La dernière décennie a montré qu’une telle confédération est devenue le but poursuivi obstinément par Vladimir Poutine. La Biélorussie y a adhéré d’emblée. Le Kazakhstan s’y est rallié après quelques hésitations. Seule l’Ukraine est encore tiraillée entre des destins contradictoires.
L’ancienne Galicie
Soljenitsyne avait pressenti, comme bien d’autres, les réticences d’une partie de la population ukrainienne, notamment de celle qui habite l’ancienne Galicie, à l’ouest du pays. Quoiqu’elle soit, à ses yeux, de culture et de destin russes, il excluait qu’elle fut intégrée de force dans un ensemble dont elle ne voudrait pas. Qu’elle suive donc sa propre voie ! Mais elle ne peut entraîner toute l’Ukraine dans son choix.

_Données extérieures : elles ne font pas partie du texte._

-- ==== Sys2Proof/Machine/ObjMap.lean ====
section
/-!
DEFINITION. The object map of spec/17_object_map.md (R396, R397) with the field maps of every chapter: each
object's block, index, width, fields with their access codes (R7) and reset values (R398). It states the
spec's tables and nothing else; what a write is refused for stands in Machine/Access.lean.
-/

namespace Sys2Proof.Machine

/-- The access codes of R7. -/
inductive Acc where
  | ro | rw | rc | w1c | wo | rwm
  deriving DecidableEq, Repr

/-- One field of a field map (R7): its lowest bit, its width and its access code. Bits no row names are
reserved (R8). -/
structure FieldRow where
  lo : Nat
  w : Nat
  acc : Acc
  deriving DecidableEq, Repr

/-- Where an object stands (R396, R397): instance `i` has its lowest index at `base + i * stride`. An object
held once per axis and index `j` (COEF, SHIFT, LIM) counts `sub` of them side by side. -/
structure ObjRow where
  block : Nat
  base : Nat
  stride : Nat
  count : Nat
  sub : Nat
  bits : Nat
  fields : List FieldRow
  deriving DecidableEq, Repr

/-- Every kind of object the map names (R397). -/
inductive ObjId where
  | axStatus | devId | devMode | devModeReq | devResetCause | devBootStatus
  | devTestResult | devSupply | devTrimCtl | devConvLate | devStatus | devOtpLock
  | devOtpSerial | devOtpKhash | devOtpFkey | devQmStat | devQmCnt | devEvStat
  | devEvCmd | devEvRaise | lkCfg | lkStat | lkNbr | lkCnt
  | lkTot | devFabCfg | devFabRate | devFabStat | devFabTime | devFabEpoch
  | devFabCnt | devFabCmd | devPwmCfg | axExcCtl | axExcChk | devExcGrp
  | devExcPhase | axFeCtl | axFeCm | axFeStat | axFeCnt | devAuxCtl
  | devAuxoCtl | devAuxoPar | axFltSq | axFltSine | axFltCur | axFltStat
  | devFltAux | devFltStat | axTrkCtl | axTrkAmp | axTrkStat | axTrkCnt
  | axMotion | axTrkMeas | axPosSet | axMode | axLoopCfg | axMotor
  | axCoef | axShift | axLim | axGear | axPairSet | axLoopStat
  | axSpecCtl | axSpecWin | axSpecModel | axSpecStat | axSpecCnt | axTelCfg
  | devSpecTot | devTrcCtl | devTrcTrig | devTrcStat | devTrcTime | devTrcProbe
  | axPwmTim | axPwmLead | axPwmCfg | devDrvStat | axExcDrv | axExcDstat
  | monCtl | monVal | monStat | monCnt | devEncCtl | devEncStat
  | devEncCmd | qCfg | qStat | qNotice | qPop | devPlaceStat
  | devPlanHash | devPlanLoad | devPlanRec | axCkStat | devRedCfg | devRedStat
  | devRedCnt | devLaneTest | devSvStat | devSvCmd | axLedgCfg | axLedger
  | devLedgCfg | devCalCfg | devLedgStat | devLedgCmd | devLedger | devCal
  | devCalEdge | devCalSet | lkLedger | axTripCfg | axTripStat | axTripCmd
  | devModeCfg | devSvCtl | devPlaceCfg | devTripIn | devShadow | devTrim
  deriving DecidableEq, Repr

Détacher ce pays de la Russie, ce serait non seulement couper des liens immémoriaux mais séparer des millions de familles en les forçant de vivre de part et d’autre d’une frontière artificielle. La rivalité des grandes puissances étant attirée par ces disputes régionales, l’Otan serait poussée à couvrir le gouvernement de Kiev de sa protection. La mauvaise frontière deviendrait barrière militaire. Alors on verrait la guerre accourir. La crainte de Soljenitsyne n’était pas imaginaire. Il y a huit ans, George Bush, cédant à l’ivresse de la toute puissance américaine, voulut que l’Ukraine devienne membre de l’Otan. Pour le plus grand bien de la paix en Europe, la prudence allemande y a mis son veto.
Choisir son destin
C’est pourquoi l’écrivain estimait qu’il appartenait à chaque région de ce pays de choisir son destin. C’est ce que préconise aujourd’hui le Kremlin. Nous venons d’en voir une application en Crimée. D’autres pourraient suivre.
Des voix s’élèvent en Occident pour dénoncer ce qu’elles appellent l’impérialisme de Moscou. Elles prédisent que Poutine, encouragé par notre faiblesse, est sur le point d’annexer Kiev avant d’envahir Tallinn et Riga. Ces prétendues analyses n’ont rien à voir avec la réalité.
En l’état actuel des faits, Poutine ne fait que répondre aux vœux de la nation russe. Si, par un étrange retour de l’histoire, l’Occident mettait tout son poids à défendre l’inviolabilité de frontières héritées de Lénine et Staline, il prendrait la lourde responsabilité des tensions militaires et des misères humaines qui s’ensuivraient. La sagesse lui commande de canaliser pacifiquement un mouvement justifié, pas de le contrarier et encore moins de l’empêcher.
Michel Pinton est ancien député au Parlement européen.